Amazônia 4.0, um projeto pra manter a floresta em pé

O cientista Carlos Nobre está envolvido no desenvolvimento de um novo modelo econômico para Amazônia. Um modelo de bases sustentáveis, naturalmente, cujo propósito é a sustentação da floresta em pé e a população que dela depende.

Nobre explica que essa capacitação de mão-de-obra será feita por meio de unidades chamadas de laboratórios criativos. São unidades biofabris, segundo ele, moldadas segundo princípios da 4ª. Revolução Industrial, o que significa combinar tecnologias digitais, biológicas e físicas. “É preciso investir em ciência, tecnologia e inovação para desenvolver produtos a partir da biodiversidade e do conhecimento tradicional dos povos amazônicos. Produtos que tenham potencial para atender os mercados regional, nacional e internacional e que gerem melhores empregos locais”, diz ele em entrevista exclusiva ao Portal Ecoa.

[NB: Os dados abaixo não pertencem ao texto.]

-- ==== Sys2Proof/Word.lean ====
section
/-! DEFINITION. The plain types every file shares: the client port's 32-bit word, a 64-byte burst, bank and station
numbers, sets of stations and banks as flags (chapter 11), the fifteen frame kinds and four classes (R70), and what a
slot of the command lane carries (R69, R179). -/

namespace Sys2Proof

/-- The word of the request, completion and control windows and the body of a frame (sections 11.1 to 11.3). -/
abbrev Word := BitVec 32

/-- One byte of the array. -/
abbrev Byte := BitVec 8

/-- 64 bytes moved for one READ or WRITE (section 0.6); byte `k` stands at bits `8k+7` to `8k` (section 11.2). -/
abbrev Burst := BitVec 512

/-- Half a burst, 32 bytes: what one data slot carries (R88). -/
abbrev Half := BitVec 256

/-- A row number, 0 to 16383 (section 0.3). -/
abbrev Row := BitVec 14

/-- A column position, 0 to 127 (section 0.3). -/
abbrev Column := BitVec 7

/-- A client's number for a request, 0 to 63 (R150). -/
abbrev Tag := BitVec 6

/-- A bank number, 0 to 11 (section 0.3). -/
abbrev Bank := Fin 12

/-- A station number, 0 to 5 (section 0.6). -/
abbrev Station := Fin 6

/-- A set of stations, held as six flags, one per station (chapter 11, opening). -/
abbrev StationSet := BitVec 6

/-- A set of banks, held as twelve flags, one per bank. -/
abbrev BankSet := BitVec 12

/-- Is station `x` in the set? -/
def StationSet.has (s : StationSet) (x : Station) : Bool := s.getLsbD x.val

/-- The set with station `x` in it. -/
def StationSet.add (s : StationSet) (x : Station) : StationSet := s ||| (1#6 <<< x.val)

/-- The set without station `x`. -/
def StationSet.drop (s : StationSet) (x : Station) : StationSet := s &&& ~~~(1#6 <<< x.val)

/-- Is bank `b` in the set? -/
def BankSet.has (s : BankSet) (b : Bank) : Bool := s.getLsbD b.val

/-- The set with bank `b` in it. -/
def BankSet.add (s : BankSet) (b : Bank) : BankSet := s ||| (1#12 <<< b.val)

/-- The first part of the arbitration field (R70): URGENT 0, BANK 1, ROUTINE 2, IDLE 3. -/
inductive FrameClass where
  | urgent | bank | routine | idle
  deriving DecidableEq, Repr

/-- The fifteen frame kinds (R70), in the order of their codes. -/
inductive FrameKind where
  | mark | wake | fullRefresh | bankRefresh | close | openRow | read | write
  | retain | syncRequest | rollCall | notice | withdraw | vote | presence
  deriving DecidableEq, Repr

/-- What one slot of the command lane carried, but for the kind code (R69, section 11.1): class, tie value, the
sender's station number, the 32 bits of the body and the 8 of the check, all as heard, and whether a peer drove the
veto window. -/
structure Heard where
  cls : BitVec 2
  tie : BitVec 3
  sender : BitVec 3
  body : Word
  check : BitVec 8
  peerVeto : Bool
  deriving DecidableEq, Repr

/-- The two active-low reset inputs (R184). -/
inductive ResetPin where
  | laneReset | stationReset
  deriving DecidableEq, Repr

end Sys2Proof
end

O laboratório-piloto está em fase de finalização no Parque Tecnológico da Universidade do Vale do Paraíba, em São José dos Campos, interior de São Paulo. E até o ano que vem deverá ser transferida para a floresta. Uma das principais autoridades planetárias em temas referentes ao aquecimento global e mudanças climáticas, Nobre há tempos vem alertando para o processo progressivo de savanização da Amazônia.

Com o Amazônia 4.0, propõe imprimir racionalização ao processo de manejo da floresta ao mesmo tempo que favorece a mobilidade social de suas comunidades, contribuindo assim a para construção de um modelo preservacionista da floresta preservação.

O que significa dar um cavalo de pau na política vigente de expansão das fronteiras agrícolas e desenvolvimentismo às custas do patrimônio natural. Para os incautos, agrotacanhos e oportunistas, Nobre oferece uma receita:  “Um hectare de sistema agroflorestal rende, em média, mil dólares ao ano. Isso é cinco vezes mais que o rendimento da soja e dez vezes mais que o do gado. ”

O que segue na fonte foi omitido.